+++ Records for processing +++

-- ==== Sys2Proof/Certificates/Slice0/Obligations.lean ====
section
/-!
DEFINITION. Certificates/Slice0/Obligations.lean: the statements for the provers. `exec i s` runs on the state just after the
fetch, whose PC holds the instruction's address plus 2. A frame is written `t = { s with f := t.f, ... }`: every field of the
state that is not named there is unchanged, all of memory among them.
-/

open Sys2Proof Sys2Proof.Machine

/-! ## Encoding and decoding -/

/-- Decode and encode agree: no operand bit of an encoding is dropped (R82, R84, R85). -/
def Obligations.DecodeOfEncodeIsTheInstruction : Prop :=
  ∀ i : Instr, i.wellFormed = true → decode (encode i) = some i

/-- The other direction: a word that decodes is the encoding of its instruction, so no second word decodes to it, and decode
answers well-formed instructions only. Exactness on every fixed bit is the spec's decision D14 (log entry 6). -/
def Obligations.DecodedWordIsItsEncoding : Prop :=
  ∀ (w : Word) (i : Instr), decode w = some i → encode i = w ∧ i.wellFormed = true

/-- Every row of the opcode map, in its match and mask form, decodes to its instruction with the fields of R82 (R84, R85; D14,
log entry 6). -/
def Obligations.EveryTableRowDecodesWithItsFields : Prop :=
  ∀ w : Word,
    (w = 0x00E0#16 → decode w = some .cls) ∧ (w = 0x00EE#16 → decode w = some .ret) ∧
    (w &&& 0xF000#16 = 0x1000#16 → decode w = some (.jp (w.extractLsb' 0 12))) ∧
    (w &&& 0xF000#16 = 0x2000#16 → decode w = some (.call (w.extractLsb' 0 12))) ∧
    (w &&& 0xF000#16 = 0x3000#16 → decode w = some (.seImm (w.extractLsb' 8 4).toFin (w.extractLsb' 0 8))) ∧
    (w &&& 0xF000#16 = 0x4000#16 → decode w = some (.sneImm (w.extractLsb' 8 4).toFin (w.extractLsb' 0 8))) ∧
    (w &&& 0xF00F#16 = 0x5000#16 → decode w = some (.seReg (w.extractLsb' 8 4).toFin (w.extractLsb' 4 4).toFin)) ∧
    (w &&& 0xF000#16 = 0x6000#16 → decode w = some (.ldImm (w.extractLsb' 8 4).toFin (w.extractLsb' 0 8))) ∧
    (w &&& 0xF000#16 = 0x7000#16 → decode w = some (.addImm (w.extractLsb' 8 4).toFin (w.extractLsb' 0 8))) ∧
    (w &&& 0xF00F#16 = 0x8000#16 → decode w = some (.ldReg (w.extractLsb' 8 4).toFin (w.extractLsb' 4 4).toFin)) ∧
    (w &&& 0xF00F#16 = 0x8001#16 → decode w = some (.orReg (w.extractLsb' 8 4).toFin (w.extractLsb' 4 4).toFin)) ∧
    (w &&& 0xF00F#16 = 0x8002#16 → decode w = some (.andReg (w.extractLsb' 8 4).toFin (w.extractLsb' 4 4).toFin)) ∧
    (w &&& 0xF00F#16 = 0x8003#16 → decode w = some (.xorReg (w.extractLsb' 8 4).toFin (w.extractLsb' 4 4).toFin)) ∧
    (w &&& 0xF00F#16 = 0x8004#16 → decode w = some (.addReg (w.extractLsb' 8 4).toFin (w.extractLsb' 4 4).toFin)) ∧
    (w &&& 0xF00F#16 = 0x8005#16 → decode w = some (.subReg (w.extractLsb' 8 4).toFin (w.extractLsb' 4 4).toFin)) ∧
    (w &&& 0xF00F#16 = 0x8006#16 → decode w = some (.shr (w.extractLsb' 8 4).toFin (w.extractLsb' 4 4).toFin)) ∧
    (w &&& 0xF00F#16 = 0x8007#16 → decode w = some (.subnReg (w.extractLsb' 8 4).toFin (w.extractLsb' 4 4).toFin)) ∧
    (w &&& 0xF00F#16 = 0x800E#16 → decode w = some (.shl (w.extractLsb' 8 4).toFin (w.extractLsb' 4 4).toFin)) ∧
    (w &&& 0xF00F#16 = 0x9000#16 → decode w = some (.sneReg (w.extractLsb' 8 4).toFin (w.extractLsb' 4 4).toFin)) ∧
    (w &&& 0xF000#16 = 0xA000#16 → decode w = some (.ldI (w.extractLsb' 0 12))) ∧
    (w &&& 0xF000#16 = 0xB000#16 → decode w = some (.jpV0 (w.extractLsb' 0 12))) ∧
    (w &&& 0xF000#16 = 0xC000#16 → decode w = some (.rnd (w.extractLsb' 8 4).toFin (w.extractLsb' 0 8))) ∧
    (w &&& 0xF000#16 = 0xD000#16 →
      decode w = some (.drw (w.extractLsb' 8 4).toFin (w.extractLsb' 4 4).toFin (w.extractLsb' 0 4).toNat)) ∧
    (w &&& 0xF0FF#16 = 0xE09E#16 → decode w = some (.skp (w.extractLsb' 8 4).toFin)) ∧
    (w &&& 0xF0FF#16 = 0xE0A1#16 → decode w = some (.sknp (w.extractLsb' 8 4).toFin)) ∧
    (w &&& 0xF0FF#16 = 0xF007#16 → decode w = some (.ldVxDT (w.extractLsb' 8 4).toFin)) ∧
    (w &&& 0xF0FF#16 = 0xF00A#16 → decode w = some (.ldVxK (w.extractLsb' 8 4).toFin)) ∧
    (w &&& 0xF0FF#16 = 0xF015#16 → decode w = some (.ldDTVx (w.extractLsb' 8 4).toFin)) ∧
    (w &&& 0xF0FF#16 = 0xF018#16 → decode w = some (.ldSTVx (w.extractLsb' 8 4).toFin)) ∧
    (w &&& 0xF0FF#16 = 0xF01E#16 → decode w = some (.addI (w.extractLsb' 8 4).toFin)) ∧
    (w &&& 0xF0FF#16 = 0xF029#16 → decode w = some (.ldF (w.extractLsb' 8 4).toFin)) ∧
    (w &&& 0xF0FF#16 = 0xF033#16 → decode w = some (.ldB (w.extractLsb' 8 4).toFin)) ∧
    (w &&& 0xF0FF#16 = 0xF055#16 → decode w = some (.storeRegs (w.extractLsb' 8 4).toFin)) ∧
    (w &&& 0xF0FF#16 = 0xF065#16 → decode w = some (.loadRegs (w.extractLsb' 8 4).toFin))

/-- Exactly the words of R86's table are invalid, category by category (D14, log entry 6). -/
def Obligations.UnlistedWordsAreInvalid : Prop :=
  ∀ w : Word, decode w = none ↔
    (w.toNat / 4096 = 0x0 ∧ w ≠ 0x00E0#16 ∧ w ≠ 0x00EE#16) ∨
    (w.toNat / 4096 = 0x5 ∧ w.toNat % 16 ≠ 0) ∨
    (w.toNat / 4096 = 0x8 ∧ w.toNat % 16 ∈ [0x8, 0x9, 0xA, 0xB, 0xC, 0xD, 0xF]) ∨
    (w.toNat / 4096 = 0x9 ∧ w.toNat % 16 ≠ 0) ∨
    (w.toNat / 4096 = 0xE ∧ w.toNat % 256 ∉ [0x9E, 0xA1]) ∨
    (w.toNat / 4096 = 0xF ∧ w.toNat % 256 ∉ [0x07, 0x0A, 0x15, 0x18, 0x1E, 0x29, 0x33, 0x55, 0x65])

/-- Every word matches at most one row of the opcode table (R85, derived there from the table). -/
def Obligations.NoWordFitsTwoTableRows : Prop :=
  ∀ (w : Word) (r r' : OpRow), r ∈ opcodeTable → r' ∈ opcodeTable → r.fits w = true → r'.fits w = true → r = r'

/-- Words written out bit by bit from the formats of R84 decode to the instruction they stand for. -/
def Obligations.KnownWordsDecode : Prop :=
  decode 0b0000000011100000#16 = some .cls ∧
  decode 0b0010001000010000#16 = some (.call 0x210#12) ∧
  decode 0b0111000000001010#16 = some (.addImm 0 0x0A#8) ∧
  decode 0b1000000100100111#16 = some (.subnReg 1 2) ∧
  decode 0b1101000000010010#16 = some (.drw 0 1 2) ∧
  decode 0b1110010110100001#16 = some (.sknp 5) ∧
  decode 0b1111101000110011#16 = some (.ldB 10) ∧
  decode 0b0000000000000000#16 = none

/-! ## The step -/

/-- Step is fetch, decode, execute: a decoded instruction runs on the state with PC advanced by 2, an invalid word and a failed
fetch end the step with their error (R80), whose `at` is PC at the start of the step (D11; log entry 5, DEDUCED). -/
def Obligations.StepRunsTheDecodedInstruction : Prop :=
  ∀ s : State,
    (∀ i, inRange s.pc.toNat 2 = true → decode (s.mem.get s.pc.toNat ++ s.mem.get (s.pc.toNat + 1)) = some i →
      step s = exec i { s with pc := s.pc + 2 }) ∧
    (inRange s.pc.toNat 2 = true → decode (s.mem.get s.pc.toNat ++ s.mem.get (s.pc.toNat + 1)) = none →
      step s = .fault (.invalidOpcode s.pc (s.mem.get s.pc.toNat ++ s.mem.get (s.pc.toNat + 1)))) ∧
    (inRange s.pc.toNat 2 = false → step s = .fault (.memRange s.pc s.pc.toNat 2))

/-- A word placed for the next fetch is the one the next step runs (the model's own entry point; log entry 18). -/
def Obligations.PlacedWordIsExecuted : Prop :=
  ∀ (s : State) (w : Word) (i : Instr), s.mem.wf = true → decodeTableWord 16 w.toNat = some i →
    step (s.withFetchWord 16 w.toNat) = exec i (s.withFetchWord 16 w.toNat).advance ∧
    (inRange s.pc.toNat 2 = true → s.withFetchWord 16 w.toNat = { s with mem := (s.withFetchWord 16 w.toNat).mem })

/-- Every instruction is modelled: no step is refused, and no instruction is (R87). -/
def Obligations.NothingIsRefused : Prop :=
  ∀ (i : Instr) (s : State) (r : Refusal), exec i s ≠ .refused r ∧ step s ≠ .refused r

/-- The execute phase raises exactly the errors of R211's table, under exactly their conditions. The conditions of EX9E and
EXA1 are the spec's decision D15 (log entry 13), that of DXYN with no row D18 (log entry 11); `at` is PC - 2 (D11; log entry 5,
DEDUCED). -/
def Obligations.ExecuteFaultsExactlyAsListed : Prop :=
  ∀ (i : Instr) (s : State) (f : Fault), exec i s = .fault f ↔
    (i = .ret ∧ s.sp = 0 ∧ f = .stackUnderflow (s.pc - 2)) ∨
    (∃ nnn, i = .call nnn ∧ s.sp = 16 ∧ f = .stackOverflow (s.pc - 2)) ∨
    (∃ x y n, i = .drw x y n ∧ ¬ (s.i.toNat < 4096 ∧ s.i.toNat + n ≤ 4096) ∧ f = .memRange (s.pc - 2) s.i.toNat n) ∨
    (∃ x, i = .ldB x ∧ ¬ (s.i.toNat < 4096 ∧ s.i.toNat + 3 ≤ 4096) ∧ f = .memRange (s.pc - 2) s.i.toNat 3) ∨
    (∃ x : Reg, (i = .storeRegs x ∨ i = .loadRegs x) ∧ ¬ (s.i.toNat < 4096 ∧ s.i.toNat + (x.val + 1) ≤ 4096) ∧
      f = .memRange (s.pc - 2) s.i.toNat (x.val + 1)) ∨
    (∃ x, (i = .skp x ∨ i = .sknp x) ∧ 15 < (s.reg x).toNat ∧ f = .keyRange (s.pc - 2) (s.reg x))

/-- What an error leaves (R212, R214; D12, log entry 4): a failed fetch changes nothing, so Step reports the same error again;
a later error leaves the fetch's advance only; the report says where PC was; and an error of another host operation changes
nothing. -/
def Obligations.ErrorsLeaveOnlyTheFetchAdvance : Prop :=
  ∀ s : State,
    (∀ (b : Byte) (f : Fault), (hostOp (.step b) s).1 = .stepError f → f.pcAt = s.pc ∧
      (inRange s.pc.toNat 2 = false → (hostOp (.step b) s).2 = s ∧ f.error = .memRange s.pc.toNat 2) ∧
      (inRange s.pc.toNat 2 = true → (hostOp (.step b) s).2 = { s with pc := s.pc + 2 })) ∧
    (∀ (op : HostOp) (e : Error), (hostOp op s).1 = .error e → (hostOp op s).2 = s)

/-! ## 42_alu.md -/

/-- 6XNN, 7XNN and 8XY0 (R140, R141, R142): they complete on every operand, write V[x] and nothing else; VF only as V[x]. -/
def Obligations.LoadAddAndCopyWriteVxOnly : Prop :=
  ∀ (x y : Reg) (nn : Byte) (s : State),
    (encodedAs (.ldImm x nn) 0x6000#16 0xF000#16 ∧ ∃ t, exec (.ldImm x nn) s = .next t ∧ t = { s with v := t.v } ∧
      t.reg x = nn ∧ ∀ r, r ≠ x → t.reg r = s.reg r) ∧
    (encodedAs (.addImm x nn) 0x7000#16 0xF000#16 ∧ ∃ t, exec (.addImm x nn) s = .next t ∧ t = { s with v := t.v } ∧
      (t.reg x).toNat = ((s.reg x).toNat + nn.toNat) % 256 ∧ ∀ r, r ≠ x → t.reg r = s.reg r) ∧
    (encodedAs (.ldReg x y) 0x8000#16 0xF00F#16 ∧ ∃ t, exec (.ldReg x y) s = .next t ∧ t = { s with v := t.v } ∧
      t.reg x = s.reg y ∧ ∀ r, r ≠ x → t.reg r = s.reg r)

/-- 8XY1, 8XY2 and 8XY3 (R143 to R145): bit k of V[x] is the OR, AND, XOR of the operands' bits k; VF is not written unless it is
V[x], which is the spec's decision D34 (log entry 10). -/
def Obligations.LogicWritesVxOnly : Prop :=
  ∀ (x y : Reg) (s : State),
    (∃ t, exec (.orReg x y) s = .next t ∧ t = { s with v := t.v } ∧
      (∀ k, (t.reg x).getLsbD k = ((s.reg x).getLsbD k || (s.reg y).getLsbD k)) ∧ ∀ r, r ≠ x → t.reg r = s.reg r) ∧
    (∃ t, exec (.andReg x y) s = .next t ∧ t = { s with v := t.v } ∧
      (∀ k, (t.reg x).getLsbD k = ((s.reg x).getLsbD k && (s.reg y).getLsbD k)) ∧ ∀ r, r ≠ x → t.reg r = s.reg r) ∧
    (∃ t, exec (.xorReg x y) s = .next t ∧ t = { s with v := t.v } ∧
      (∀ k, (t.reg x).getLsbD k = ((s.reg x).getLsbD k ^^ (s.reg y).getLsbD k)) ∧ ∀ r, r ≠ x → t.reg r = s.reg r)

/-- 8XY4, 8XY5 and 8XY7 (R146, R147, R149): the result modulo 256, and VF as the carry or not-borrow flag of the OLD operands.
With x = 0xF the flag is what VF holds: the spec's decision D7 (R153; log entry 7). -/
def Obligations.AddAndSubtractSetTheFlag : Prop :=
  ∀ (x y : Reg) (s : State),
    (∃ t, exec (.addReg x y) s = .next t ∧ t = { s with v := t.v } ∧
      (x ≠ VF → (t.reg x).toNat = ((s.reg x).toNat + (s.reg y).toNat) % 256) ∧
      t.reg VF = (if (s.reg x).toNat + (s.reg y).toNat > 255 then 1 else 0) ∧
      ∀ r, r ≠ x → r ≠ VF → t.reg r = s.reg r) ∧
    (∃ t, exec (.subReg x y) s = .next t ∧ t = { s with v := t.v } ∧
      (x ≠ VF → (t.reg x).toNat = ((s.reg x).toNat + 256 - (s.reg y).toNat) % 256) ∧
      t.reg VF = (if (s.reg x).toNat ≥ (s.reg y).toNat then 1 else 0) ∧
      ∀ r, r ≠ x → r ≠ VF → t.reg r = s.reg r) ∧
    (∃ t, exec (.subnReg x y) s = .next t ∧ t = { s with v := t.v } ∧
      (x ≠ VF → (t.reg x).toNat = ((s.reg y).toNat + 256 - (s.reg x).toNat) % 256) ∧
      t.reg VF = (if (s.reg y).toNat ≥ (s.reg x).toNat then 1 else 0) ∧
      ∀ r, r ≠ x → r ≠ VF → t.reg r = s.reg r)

+++

Task goal. Copy out, word for word, the part of the entries above that begins at the line with "stand for. -/" and ends at the line with "decode 0b1000000100100111#16 = some", including both.

Result of this task.
/-- Words written out bit by bit from the formats of R84 decode to the instruction they stand for. -/
def Obligations.KnownWordsDecode : Prop :=
  decode 0b0000000011100000#16 = some .cls ∧
  decode 0b0010001000010000#16 = some (.call 0x210#12) ∧
  decode 0b0111000000001010#16 = some (.addImm 0 0x0A#8) ∧
  decode 0b1000000100100111#16 = some (.subnReg 1 2) ∧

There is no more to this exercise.